Thanks very much for your response and the information especially regarding Amatsu which is something ive never heard of but i will do some research on as it sounds interesting.

As you say its all about quality of life and i will bring this to bear when i meet my EP next month.

Glad things are almost back to normal for you and hope this continues.

Thanks for your advice once again.

Best regards,



I think it really depends on whether or not you are happy to be taking drugs for the next thirty odd years.

Ablation for those with PAF is usually quite good at improving quality of life (QOL) even if it takes more than one procedure. I had three and although I still do get some arrhythmia it is not the dreaded AF and now coming up seven years since my last ablation and apart from warfarin which I intend to stay on till death I take no drugs for arrhythmia.

One point that I always make to people about this forum is that it is heavily weighted to the failure side of things. Those with successful ablations drift away very quickly as they have no need of our support. As an example a case in question re-appeared recently when his AF returned. I can think of very many who no longer post here after their ablations so presumably have no need.

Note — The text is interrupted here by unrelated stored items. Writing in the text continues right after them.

-- ==== Sys2Proof/Machine/Bytes.lean ====
section
/-! DEFINITION. The notation of spec/00_scope.md R13 and R14 for byte strings, as functions. -/

namespace Sys2Proof.Machine

/-- `zeros(n)` (R13). -/
def zeros (n : Nat) : List Byte := List.replicate n 0

/-- `s[i..j)` (R13). -/
def slice (s : List Byte) (i j : Nat) : List Byte := (s.drop i).take (j - i)

/-- `xor(s, t)` of two strings of equal length (R13). -/
def xorBytes (s t : List Byte) : List Byte := List.zipWith (· ^^^ ·) s t

/-- `le16(v)` (R13). -/
def le16 (v : BitVec 16) : List Byte := [v.extractLsb' 0 8, v.extractLsb' 8 8]

/-- `le32(v)` (R13). -/
def le32 (v : BitVec 32) : List Byte :=
  [v.extractLsb' 0 8, v.extractLsb' 8 8, v.extractLsb' 16 8, v.extractLsb' 24 8]

/-- The first `n` bytes of `s`, filled up with zeros: the width convention of spec/10_state.md R43, and
`PKEY <- Kin ++ zeros` of spec/45_dispatch.md R331. -/
def fitBytes (n : Nat) (s : List Byte) : ByteArr n :=
  ⟨(s ++ List.replicate n 0).take n, by simp⟩

/-- A register with its byte `i` replaced (spec/20_memory.md R83, R85). -/
def setByte {n : Nat} (r : ByteArr n) (i : Nat) (v : Byte) : ByteArr n :=
  ⟨r.val.set i v, by simp [r.property]⟩

/-- The bytes of `s` as one number, byte 0 most significant (R14). -/
def beNat (s : List Byte) : Nat := s.foldl (fun a d => a * 256 + d.toNat) 0

/-- A block read as a bit string of `n` bits, byte 0 most significant and bit 7 of each byte first (R14). -/
def bitsOfBlock (n : Nat) (s : List Byte) : BitVec n := BitVec.ofNat n (beNat s)

/-- The block of `b` bytes that is read as the bit string `x` (R14). -/
def blockOfBits (b : Nat) (x : BitVec (8 * b)) : List Byte :=
  (List.range b).map (fun i => x.extractLsb' (8 * (b - 1 - i)) 8)

end Sys2Proof.Machine
end

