/-! ### windowWrite: what a host write leaves alone -/

@[simp] theorem windowWrite_params (s : State) (a : Nat) (v : Byte) :
    (s.windowWrite a v).params = s.params := by
  unfold State.windowWrite; repeat' split
  all_goals rfl
@[simp] theorem windowWrite_session (s : State) (a : Nat) (v : Byte) :
    (s.windowWrite a v).session = s.session := by
  unfold State.windowWrite; repeat' split
  all_goals rfl
@[simp] theorem windowWrite_skv (s : State) (a : Nat) (v : Byte) :
    (s.windowWrite a v).skv = s.skv := by
  unfold State.windowWrite; repeat' split
  all_goals rfl
@[simp] theorem windowWrite_degen (s : State) (a : Nat) (v : Byte) :
    (s.windowWrite a v).degen = s.degen := by
  unfold State.windowWrite; repeat' split
  all_goals rfl
@[simp] theorem windowWrite_ok (s : State) (a : Nat) (v : Byte) :
    (s.windowWrite a v).ok = s.ok := by
  unfold State.windowWrite; repeat' split
  all_goals rfl
@[simp] theorem windowWrite_err (s : State) (a : Nat) (v : Byte) :
    (s.windowWrite a v).err = s.err := by
  unfold State.windowWrite; repeat' split
  all_goals rfl
@[simp] theorem windowWrite_ctype (s : State) (a : Nat) (v : Byte) :
    (s.windowWrite a v).ctype = s.ctype := by
  unfold State.windowWrite; repeat' split
  all_goals rfl
@[simp] theorem windowWrite_result (s : State) (a : Nat) (v : Byte) :
    (s.windowWrite a v).result = s.result := by
  unfold State.windowWrite; repeat' split
  all_goals rfl
@[simp] theorem windowWrite_iv (s : State) (a : Nat) (v : Byte) :
    (s.windowWrite a v).iv = s.iv := by
  unfold State.windowWrite; repeat' split
  all_goals rfl
@[simp] theorem windowWrite_sk1 (s : State) (a : Nat) (v : Byte) :
    (s.windowWrite a v).sk1 = s.sk1 := by
  unfold State.windowWrite; repeat' split
  all_goals rfl
@[simp] theorem windowWrite_sk2 (s : State) (a : Nat) (v : Byte) :
    (s.windowWrite a v).sk2 = s.sk2 := by
  unfold State.windowWrite; repeat' split
  all_goals rfl
@[simp] theorem windowWrite_mac (s : State) (a : Nat) (v : Byte) :
    (s.windowWrite a v).mac = s.mac := by
  unfold State.windowWrite; repeat' split
  all_goals rfl
@[simp] theorem windowWrite_pkey (s : State) (a : Nat) (v : Byte) :
    (s.windowWrite a v).pkey = s.pkey := by
  unfold State.windowWrite; repeat' split
  all_goals rfl
@[simp] theorem windowWrite_pending (s : State) (a : Nat) (v : Byte) :
    (s.windowWrite a v).pending = s.pending := by
  unfold State.windowWrite; repeat' split
  all_goals rfl
@[simp] theorem windowWrite_readLog (s : State) (a : Nat) (v : Byte) :
    (s.windowWrite a v).readLog = s.readLog := by
  unfold State.windowWrite; repeat' split
  all_goals rfl

/-! ### acceptReset -/

@[simp] theorem acceptReset_params (s : State) : (acceptReset s).params = s.params := rfl
@[simp] theorem acceptReset_cmd (s : State) : (acceptReset s).cmd = 0 := rfl
@[simp] theorem acceptReset_session (s : State) : (acceptReset s).session = .unkeyed := rfl
@[simp] theorem acceptReset_skv (s : State) : (acceptReset s).skv = false := rfl
@[simp] theorem acceptReset_degen (s : State) : (acceptReset s).degen = false := rfl
@[simp] theorem acceptReset_ok (s : State) : (acceptReset s).ok = false := rfl
@[simp] theorem acceptReset_err (s : State) : (acceptReset s).err = .none := rfl
@[simp] theorem acceptReset_ctype (s : State) : (acceptReset s).ctype = .none := rfl
@[simp] theorem acceptReset_len (s : State) : (acceptReset s).len = 0 := rfl
@[simp] theorem acceptReset_ofs (s : State) : (acceptReset s).ofs = 0 := rfl
@[simp] theorem acceptReset_result (s : State) : (acceptReset s).result = 0 := rfl
@[simp] theorem acceptReset_iv (s : State) : (acceptReset s).iv = ByteArr.zero _ := rfl
@[simp] theorem acceptReset_sk1 (s : State) : (acceptReset s).sk1 = ByteArr.zero _ := rfl
@[simp] theorem acceptReset_sk2 (s : State) : (acceptReset s).sk2 = ByteArr.zero _ := rfl
@[simp] theorem acceptReset_key (s : State) : (acceptReset s).key = ByteArr.zero _ := rfl
@[simp] theorem acceptReset_keylen (s : State) : (acceptReset s).keylen = 0 := rfl
@[simp] theorem acceptReset_mac (s : State) : (acceptReset s).mac = ByteArr.zero _ := rfl
@[simp] theorem acceptReset_pkey (s : State) : (acceptReset s).pkey = ByteArr.zero _ := rfl
@[simp] theorem acceptReset_mem (s : State) : (acceptReset s).mem = [] := rfl
@[simp] theorem acceptReset_pending (s : State) : (acceptReset s).pending = s.pending := rfl
@[simp] theorem acceptReset_readLog (s : State) : (acceptReset s).readLog = s.readLog := rfl

end Sys2Proof.Machine
end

Yes many people fear the procedure out of ignorance (the only thing to fear is fear itself) and in a mistaken belief that there is a high risk involved. Of course anything we do in life has a risk, even doing nothing, the secret being to balance risk against benefit. We have more than one member here who's QOL has been ruined by drugs which were meant to improve it , flecainide being one in question. You see it is all about balance.

I really do not know what you mean about the affect it would have on your daily life? Of course you would need to take it easy for a few weeks in order to get the best chance of success but most people find that easy enough and once fully recovered (about three months) you should be in a better place than now.

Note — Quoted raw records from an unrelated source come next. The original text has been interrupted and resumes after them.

-- ==== Sys2Proof/Laws/PerInstr.lean ====
section
/-! SUPPORT. Facts about every command as syntax, one lemma per constructor. -/

namespace Sys2Proof.Laws

/-- A command word with an operand: the operand meets none of the bits outside IMM8. -/
theorem withImm8_and (bits : BitVec 32) (v : Byte) :
    withImm8 bits v &&& 0xFF00FFFF = bits &&& 0xFF00FFFF := by
  have h : (v.setWidth 32 <<< 16) &&& (0xFF00FFFF : BitVec 32) = 0 := by
    revert v; decide +kernel
  rw [withImm8, BitVec.and_comm, BitVec.and_or_distrib_left, BitVec.and_comm _ (v.setWidth 32 <<< 16), h]
  simp [BitVec.and_comm]

/-- The reserved fields RSV0 and RSV1 of a command word are zero (spec/30_encoding.md R112). -/
def ReservedBitsClear.Statement (i : Instr) : Prop := encodeWord i &&& 0xFF00F800 = 0

/-- RSV0 and RSV1 lie outside IMM8. -/
theorem reserved_of_withImm8 (bits : BitVec 32) (v : Byte) (h : bits &&& 0xFF00F800 = 0) :
    withImm8 bits v &&& 0xFF00F800 = 0 := by
  have e : (0xFF00F800 : BitVec 32) = 0xFF00FFFF &&& 0xFF00F800 := by decide
  rw [e, ← BitVec.and_assoc, withImm8_and, BitVec.and_assoc, ← e, h]

theorem ReservedBitsClear.setupKey (t : CipherType) : ReservedBitsClear.Statement (.setupKey t) :=
  reserved_of_withImm8 _ _ (by decide)
theorem ReservedBitsClear.initSession : ReservedBitsClear.Statement .initSession := by
  unfold ReservedBitsClear.Statement; decide
theorem ReservedBitsClear.reinitSession : ReservedBitsClear.Statement .reinitSession := by
  unfold ReservedBitsClear.Statement; decide
theorem ReservedBitsClear.doCryptoEnc : ReservedBitsClear.Statement .doCryptoEnc := by
  unfold ReservedBitsClear.Statement; decide
theorem ReservedBitsClear.doCryptoDec : ReservedBitsClear.Statement .doCryptoDec := by
  unfold ReservedBitsClear.Statement; decide
theorem ReservedBitsClear.doCryptoMac : ReservedBitsClear.Statement .doCryptoMac := by
  unfold ReservedBitsClear.Statement; decide
theorem ReservedBitsClear.cmacSubkeys : ReservedBitsClear.Statement .cmacSubkeys := by
  unfold ReservedBitsClear.Statement; decide
theorem ReservedBitsClear.computeCmac : ReservedBitsClear.Statement .computeCmac := by
  unfold ReservedBitsClear.Statement; decide
theorem ReservedBitsClear.prepareTxPlain : ReservedBitsClear.Statement .prepareTxPlain := by
  unfold ReservedBitsClear.Statement; decide
theorem ReservedBitsClear.prepareTxMac : ReservedBitsClear.Statement .prepareTxMac := by
  unfold ReservedBitsClear.Statement; decide
theorem ReservedBitsClear.prepareTxCipher : ReservedBitsClear.Statement .prepareTxCipher := by
  unfold ReservedBitsClear.Statement; decide
theorem ReservedBitsClear.confirmRxPlain : ReservedBitsClear.Statement .confirmRxPlain := by
  unfold ReservedBitsClear.Statement; decide
theorem ReservedBitsClear.confirmRxMac : ReservedBitsClear.Statement .confirmRxMac := by
  unfold ReservedBitsClear.Statement; decide
theorem ReservedBitsClear.confirmRxCipher : ReservedBitsClear.Statement .confirmRxCipher := by
  unfold ReservedBitsClear.Statement; decide
theorem ReservedBitsClear.confirmRxCipherS (status : Byte) : ReservedBitsClear.Statement (.confirmRxCipherS status) :=
  reserved_of_withImm8 _ _ (by decide)
theorem ReservedBitsClear.crc16 : ReservedBitsClear.Statement .crc16 := by
  unfold ReservedBitsClear.Statement; decide
theorem ReservedBitsClear.crc32 : ReservedBitsClear.Statement .crc32 := by
  unfold ReservedBitsClear.Statement; decide
theorem ReservedBitsClear.crc32S (status : Byte) : ReservedBitsClear.Statement (.crc32S status) :=
  reserved_of_withImm8 _ _ (by decide)
theorem ReservedBitsClear.padlenZero (b : Byte) : ReservedBitsClear.Statement (.padlenZero b) :=
  reserved_of_withImm8 _ _ (by decide)
theorem ReservedBitsClear.padlenCmac (b : Byte) : ReservedBitsClear.Statement (.padlenCmac b) :=
  reserved_of_withImm8 _ _ (by decide)
theorem ReservedBitsClear.rotate (k : Byte) : ReservedBitsClear.Statement (.rotate k) :=
  reserved_of_withImm8 _ _ (by decide)
theorem ReservedBitsClear.release : ReservedBitsClear.Statement .release := by
  unfold ReservedBitsClear.Statement; decide

end Sys2Proof.Laws
end

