@[simp] theorem subShift_length (s : List Byte) : (subShift s).length = 16 := shiftRows_length _

/-- A round of encryption that is not the last (R205). -/
def aesEncRound (s k : List Byte) : List Byte := xorBytes (mixColumns (subShift s)) k

/-- A round of decryption that is not the last (R206). -/
def aesDecRound (s k : List Byte) : List Byte := invMixColumns (xorBytes (invSubShift s) k)

theorem mixColumns_subShift_length (s : List Byte) : (mixColumns (subShift s)).length = 16 := by
  simp [mixColumns, onColumns_mixColumn_length]

theorem aesEncRound_length (s : List Byte) {k : List Byte} (hk : k.length = 16) : (aesEncRound s k).length = 16 := by
  simp [aesEncRound, mixColumns_subShift_length, hk]

theorem aesEncRounds_concat (ks : List (List Byte)) (k s : List Byte) :
    aesEncRounds (ks ++ [k]) s = xorBytes (subShift (ks.foldl aesEncRound s)) k := by
  induction ks generalizing s with
  | nil => rfl
  | cons r ks ih =>
    rw [List.cons_append, aesEncRounds]
    · exact ih _
    · simp

theorem aesDecRounds_concat (ks : List (List Byte)) (k s : List Byte) :
    aesDecRounds (ks ++ [k]) s = xorBytes (invSubShift (ks.foldl aesDecRound s)) k := by
  induction ks generalizing s with
  | nil => rfl
  | cons r ks ih =>
    rw [List.cons_append, aesDecRounds]
    · exact ih _
    · simp

/-- A decryption round undoes an encryption round, on states past SubBytes and ShiftRows. -/
theorem aesDecRound_aesEncRound {s k : List Byte} (hk : k.length = 16) :
    aesDecRound (subShift (aesEncRound s k)) k = subShift s := by
  rw [aesDecRound, invSubShift_subShift (aesEncRound_length s hk), aesEncRound,
    xorBytes_cancel (by rw [mixColumns_subShift_length, hk]), invMixColumns_mixColumns (by simp)]

/-- Decryption with the first and last round keys and those between them in reverse order undoes encryption. -/
theorem aesDecRounds_aesEncRounds {first last x : List Byte} {mid : List (List Byte)} (hx : x.length = 16)
    (hfirst : first.length = 16) (hlast : last.length = 16) (hmid : ∀ k ∈ mid, k.length = 16) :
    aesDecRounds (mid.reverse ++ [first])
      (xorBytes (aesEncRounds (mid ++ [last]) (xorBytes x first)) last) = x := by
  have hrounds := foldl_reverse_undoes (h := subShift) (ok := fun s => s.length = 16)
    (fun s _ k hk => aesEncRound_length s (hmid k hk)) (fun _ _ k hk => aesDecRound_aesEncRound (hmid k hk))
    (s := xorBytes x first) (by simp [hx, hfirst])
  rw [aesEncRounds_concat, xorBytes_cancel (by simp [hlast]), aesDecRounds_concat, hrounds,
    invSubShift_subShift (by simp [hx, hfirst]), xorBytes_cancel (by omega)]

/-- A key expands to a first, a last and other round keys (R203). -/
theorem aesRoundKeys_eq (key : List Byte) : ∃ first mid last, aesRoundKeys key = first :: (mid ++ [last]) := by
  have hne (rcs k) : aesRoundKeysFrom rcs k ≠ [] := by cases rcs <;> simp [aesRoundKeysFrom]
  obtain ⟨mid, last, hlast⟩ := (List.eq_nil_or_concat' _).resolve_left (hne aesRC.tail (aesNextRoundKey 0x01 key))
  exact ⟨key, mid, last, congrArg (key :: ·) hlast⟩

theorem aesDec_aesEnc {key x : List Byte} (hkey : key.length = 16) (hx : x.length = 16) :
    aesDec key (aesEnc key x) = x := by
  obtain ⟨first, mid, last, hkeys⟩ := aesRoundKeys_eq key
  have hlen := aesRoundKeys_length hkey
  rw [hkeys] at hlen
  have hrev : (aesRoundKeys key).reverse = last :: (mid.reverse ++ [first]) := by simp [hkeys]
  rw [aesDec, hrev, aesEnc, hkeys]
  exact aesDecRounds_aesEncRounds hx (hlen _ (by simp)) (hlen _ (by simp)) (fun k hk => hlen k (by simp [hk]))

end Sys2Proof.Machine
end

section
/-! SUPPORT. The block functions of the families (O21, O22). -/

namespace Sys2Proof.Machine

theorem blockDec_blockEnc (fns : BlockFns) (p : Primitive) {K x : List Byte} (hK : K.length = 24)
    (hx : x.length = blockSize p) : blockDec fns p K (blockEnc fns p K x) = x := by
  cases fns <;> cases p <;> simp only [blockEnc, blockDec]
  case standard.des => exact onBlock64_cancel (desDecBits_desEncBits _) hx
  case standard.des3_2k | standard.des3_3k => exact onBlock64_cancel (tdeaDecBits_tdeaEncBits _ _ _) hx
  case standard.aes128 => exact aesDec_aesEnc (by simp [hK]) hx
  case abstract.des | abstract.des3_2k | abstract.des3_3k =>
    exact onBlock64_cancel (Equiv.symm_apply_apply _) hx
  case abstract.aes128 => exact onBlock128_cancel (Equiv.symm_apply_apply _) hx

/-- Settles O21: decryption undoes encryption, and so encryption, a map of finitely many blocks, undoes decryption. -/
theorem blockFunctionsAreInverse : Obligations.BlockFunctionsAreInverse := by
  unfold Obligations.BlockFunctionsAreInverse
  intro fns p K x hK hx
  exact ⟨blockDec_blockEnc fns p hK hx, rightInverse_of_leftInverse
    (fun _ hy => blockEnc_length fns p hK hy) (fun _ hy => blockDec_blockEnc fns p hK hy) hx⟩

/-- Settles O22: with equal halves the first two DES operations of TDEA cancel. -/
theorem degenerateKeyCollapsesToDes : Obligations.DegenerateKeyCollapsesToDes := by
  unfold Obligations.DegenerateKeyCollapsesToDes
  intro K x _ hhalves _
  have hkey : desKey2 K = desKey1 K := by rw [desKey1, desKey2, hhalves]
  simp only [blockEnc, blockDec, onBlock64, hkey, tdea_of_equal_keys, and_self]

end Sys2Proof.Machine
end

section
/-! SUPPORT. CBC chaining, block by block and there and back (O24, O25, O26). -/

namespace Sys2Proof.Machine

/-! ### The blocks of a string (40_primitive.md R156) -/

/-- The string before which a block stands. -/
theorem slice_append_of_length {b : Nat} {x s : List Byte} (hx : x.length = b) (i j : Nat) :
    slice (x ++ s) (b + i) (b + j) = slice s i j := by
  subst hx
  simp [slice, List.drop_append, List.drop_of_length_le, Nat.add_sub_add_left]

I can't make your mind up and would not wish to influence you but suggest that you read up all the fact sheets on AF Association website so that when you DO make that decision it is from a position of knowledge and balance.


Hi Bob

Thanks for your response which is appreciated.

I don't want to be on any more drugs than really necessary but my EP has indicated many times the risks from warfrin which I'm not on and would like to avoid if I can.

Is this always along term requirement after ablation do you know?

The point you make about the fact that many of the successful ablation safe never mentioned on here as these guys no longer post.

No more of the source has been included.